Thursday, January 29, 2015

Curds and Whey

Ever have an "Oops"? A kitchen Oops? An I-left-the-oven-on-now-a-gallon-of-yogurt-has-curdled Oops? Yea... let's take a page from Bob Ross, call is a happy mistake, and turn it into a bird. Well, not an actual bird, that would be weird.

I keep my yogurt at temperature in the oven by preheating it on the lowest temp and putting the warm packed jars on a tray in there with the oven off. Usually it's just enough heat to keep the fermentation going, this week it was enough heat to kill the culture, so a gallon of milk was made into not-yogurt.
 No panicking! First rule of cooking. So, I got on the Google, asked some fellow fermentors, and started looking for ways to salvage this. First, I strained the curds out from the whey. stirring the mess from time to time to let more liquid drain. I then placed a bowl and some weight (A jar of water) on the cheesy bit to force some water out. That whey, is of course being reserved for other uses.
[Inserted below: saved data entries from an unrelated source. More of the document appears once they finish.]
@[simp] theorem State.reg_setEe (e' : Nat) (j' : Option EeJob) (j : Nat) : (s.setEe e' j').reg j = s.reg j := rfl
@[simp] theorem State.regField_setEe (e' : Nat) (j' : Option EeJob) (j lo w : Nat) : (s.setEe e' j').regField j lo w = s.regField j lo w := rfl
@[simp] theorem State.entry_setEe (e' : Nat) (j' : Option EeJob) (i j : Nat) : (s.setEe e' j').entry i j = s.entry i j := rfl
@[simp] theorem State.str_setEe (e' : Nat) (j' : Option EeJob) (n i : Nat) : (s.setEe e' j').str n i = s.str n i := rfl
@[simp] theorem State.ctx_setEe (e' : Nat) (j' : Option EeJob) (c i : Nat) : (s.setEe e' j').ctx c i = s.ctx c i := rfl
@[simp] theorem State.stage_setEe (e' : Nat) (j' : Option EeJob)  : (s.setEe e' j').stage  = s.stage  := rfl
@[simp] theorem State.power_setEe (e' : Nat) (j' : Option EeJob)  : (s.setEe e' j').power  = s.power  := rfl
@[simp] theorem State.frozen_setEe (e' : Nat) (j' : Option EeJob)  : (s.setEe e' j').frozen  = s.frozen  := rfl
@[simp] theorem State.fn_setEe (e' : Nat) (j' : Option EeJob) (k : Nat) : (s.setEe e' j').fn k = s.fn k := rfl
@[simp] theorem State.ib_setEe (e' : Nat) (j' : Option EeJob) (n : Nat) : (s.setEe e' j').ib n = s.ib n := rfl
@[simp] theorem State.stream_setEe (e' : Nat) (j' : Option EeJob) (n : Nat) : (s.setEe e' j').stream n = s.stream n := rfl
@[simp] theorem State.queue_setEe (e' : Nat) (j' : Option EeJob) (q : Nat) : (s.setEe e' j').queue q = s.queue q := rfl
@[simp] theorem State.hitch_setEe (e' : Nat) (j' : Option EeJob) (k : Nat) : (s.setEe e' j').hitch k = s.hitch k := rfl
@[simp] theorem State.ctxSt_setEe (e' : Nat) (j' : Option EeJob) (c : Nat) : (s.setEe e' j').ctxSt c = s.ctxSt c := rfl
@[simp] theorem State.buf_setEe (e' : Nat) (j' : Option EeJob) (n k : Nat) : (s.setEe e' j').buf n k = s.buf n k := rfl

@[simp] theorem State.reg_modNode (f' : Node → Node) (j : Nat) : (s.modNode f').reg j = s.reg j := rfl
@[simp] theorem State.regField_modNode (f' : Node → Node) (j lo w : Nat) : (s.modNode f').regField j lo w = s.regField j lo w := rfl
@[simp] theorem State.entry_modNode (f' : Node → Node) (i j : Nat) : (s.modNode f').entry i j = s.entry i j := rfl
@[simp] theorem State.str_modNode (f' : Node → Node) (n i : Nat) : (s.modNode f').str n i = s.str n i := rfl
@[simp] theorem State.ctx_modNode (f' : Node → Node) (c i : Nat) : (s.modNode f').ctx c i = s.ctx c i := rfl
@[simp] theorem State.stage_modNode (f' : Node → Node)  : (s.modNode f').stage  = s.stage  := rfl
@[simp] theorem State.power_modNode (f' : Node → Node)  : (s.modNode f').power  = s.power  := rfl
@[simp] theorem State.frozen_modNode (f' : Node → Node)  : (s.modNode f').frozen  = s.frozen  := rfl
@[simp] theorem State.fn_modNode (f' : Node → Node) (k : Nat) : (s.modNode f').fn k = s.fn k := rfl
@[simp] theorem State.ib_modNode (f' : Node → Node) (n : Nat) : (s.modNode f').ib n = s.ib n := rfl
@[simp] theorem State.stream_modNode (f' : Node → Node) (n : Nat) : (s.modNode f').stream n = s.stream n := rfl
@[simp] theorem State.queue_modNode (f' : Node → Node) (q : Nat) : (s.modNode f').queue q = s.queue q := rfl
@[simp] theorem State.hitch_modNode (f' : Node → Node) (k : Nat) : (s.modNode f').hitch k = s.hitch k := rfl
@[simp] theorem State.ctxSt_modNode (f' : Node → Node) (c : Nat) : (s.modNode f').ctxSt c = s.ctxSt c := rfl
@[simp] theorem State.buf_modNode (f' : Node → Node) (n k : Nat) : (s.modNode f').buf n k = s.buf n k := rfl

@[simp] theorem State.reg_modTth (f' : Tether → Tether) (j : Nat) : (s.modTth f').reg j = s.reg j := rfl
@[simp] theorem State.regField_modTth (f' : Tether → Tether) (j lo w : Nat) : (s.modTth f').regField j lo w = s.regField j lo w := rfl
@[simp] theorem State.entry_modTth (f' : Tether → Tether) (i j : Nat) : (s.modTth f').entry i j = s.entry i j := rfl
@[simp] theorem State.str_modTth (f' : Tether → Tether) (n i : Nat) : (s.modTth f').str n i = s.str n i := rfl
@[simp] theorem State.ctx_modTth (f' : Tether → Tether) (c i : Nat) : (s.modTth f').ctx c i = s.ctx c i := rfl
@[simp] theorem State.stage_modTth (f' : Tether → Tether)  : (s.modTth f').stage  = s.stage  := rfl
@[simp] theorem State.power_modTth (f' : Tether → Tether)  : (s.modTth f').power  = s.power  := rfl
@[simp] theorem State.frozen_modTth (f' : Tether → Tether)  : (s.modTth f').frozen  = s.frozen  := rfl
@[simp] theorem State.fn_modTth (f' : Tether → Tether) (k : Nat) : (s.modTth f').fn k = s.fn k := rfl
@[simp] theorem State.ib_modTth (f' : Tether → Tether) (n : Nat) : (s.modTth f').ib n = s.ib n := rfl
@[simp] theorem State.stream_modTth (f' : Tether → Tether) (n : Nat) : (s.modTth f').stream n = s.stream n := rfl
@[simp] theorem State.queue_modTth (f' : Tether → Tether) (q : Nat) : (s.modTth f').queue q = s.queue q := rfl
@[simp] theorem State.hitch_modTth (f' : Tether → Tether) (k : Nat) : (s.modTth f').hitch k = s.hitch k := rfl
@[simp] theorem State.ctxSt_modTth (f' : Tether → Tether) (c : Nat) : (s.modTth f').ctxSt c = s.ctxSt c := rfl
@[simp] theorem State.buf_modTth (f' : Tether → Tether) (n k : Nat) : (s.modTth f').buf n k = s.buf n k := rfl

@[simp] theorem State.reg_modStart (f' : Start → Start) (j : Nat) : (s.modStart f').reg j = s.reg j := rfl
@[simp] theorem State.regField_modStart (f' : Start → Start) (j lo w : Nat) : (s.modStart f').regField j lo w = s.regField j lo w := rfl
@[simp] theorem State.entry_modStart (f' : Start → Start) (i j : Nat) : (s.modStart f').entry i j = s.entry i j := rfl
@[simp] theorem State.str_modStart (f' : Start → Start) (n i : Nat) : (s.modStart f').str n i = s.str n i := rfl
@[simp] theorem State.ctx_modStart (f' : Start → Start) (c i : Nat) : (s.modStart f').ctx c i = s.ctx c i := rfl
@[simp] theorem State.stage_modStart (f' : Start → Start)  : (s.modStart f').stage  = s.stage  := rfl
@[simp] theorem State.power_modStart (f' : Start → Start)  : (s.modStart f').power  = s.power  := rfl
@[simp] theorem State.frozen_modStart (f' : Start → Start)  : (s.modStart f').frozen  = s.frozen  := rfl
@[simp] theorem State.fn_modStart (f' : Start → Start) (k : Nat) : (s.modStart f').fn k = s.fn k := rfl
@[simp] theorem State.ib_modStart (f' : Start → Start) (n : Nat) : (s.modStart f').ib n = s.ib n := rfl
@[simp] theorem State.stream_modStart (f' : Start → Start) (n : Nat) : (s.modStart f').stream n = s.stream n := rfl
@[simp] theorem State.queue_modStart (f' : Start → Start) (q : Nat) : (s.modStart f').queue q = s.queue q := rfl
@[simp] theorem State.hitch_modStart (f' : Start → Start) (k : Nat) : (s.modStart f').hitch k = s.hitch k := rfl
@[simp] theorem State.ctxSt_modStart (f' : Start → Start) (c : Nat) : (s.modStart f').ctxSt c = s.ctxSt c := rfl
@[simp] theorem State.buf_modStart (f' : Start → Start) (n k : Nat) : (s.modStart f').buf n k = s.buf n k := rfl

end Sys2Proof.Machine
end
In the morning the curds had formed a fairly firm cheesy mass. So firm, in fact, that I added some milk back to it to make it more mixable. Then I ate it with jam for breakfast - Fan-fucking-tastic!

 As for the rest, the majority of the mess had become whey. I used skim milk which has considerably higher percentages of water in it. I discovered that *gasp* one of my favorite cheeses is not in fact a real cheese! Brunost, which is sometimes sold as "Ski Queen" here in the states is made from boiled down whey with a little cream added. The color comes from the milk sugars caramelize, thus it's slightly sweet.

The history of this cheese is interesting, and much newer than one might think. In earlier periods whey was a valuable animal feed for the small farm cheese maker, and it was also commonly added to soups and the like. As dairy productions got bigger and bigger there was more whey than could be given back to animals (it's more often given to pigs and horses, not cows.) Nowadays, Whey is in fact a problematic waste product!

For my Whey cheese I boiled the whey for hours... and hours... and finally it went from a thin yellowish liquid to a thick brown substance the consistency of gravy. I took it off the heat, and added a little bit of cream. It has to be whisked several times while cooling to avoid the crystallizing of the sugars.
Not quite as solid and brown as the Gjetost, but quite good on crackers nonetheless!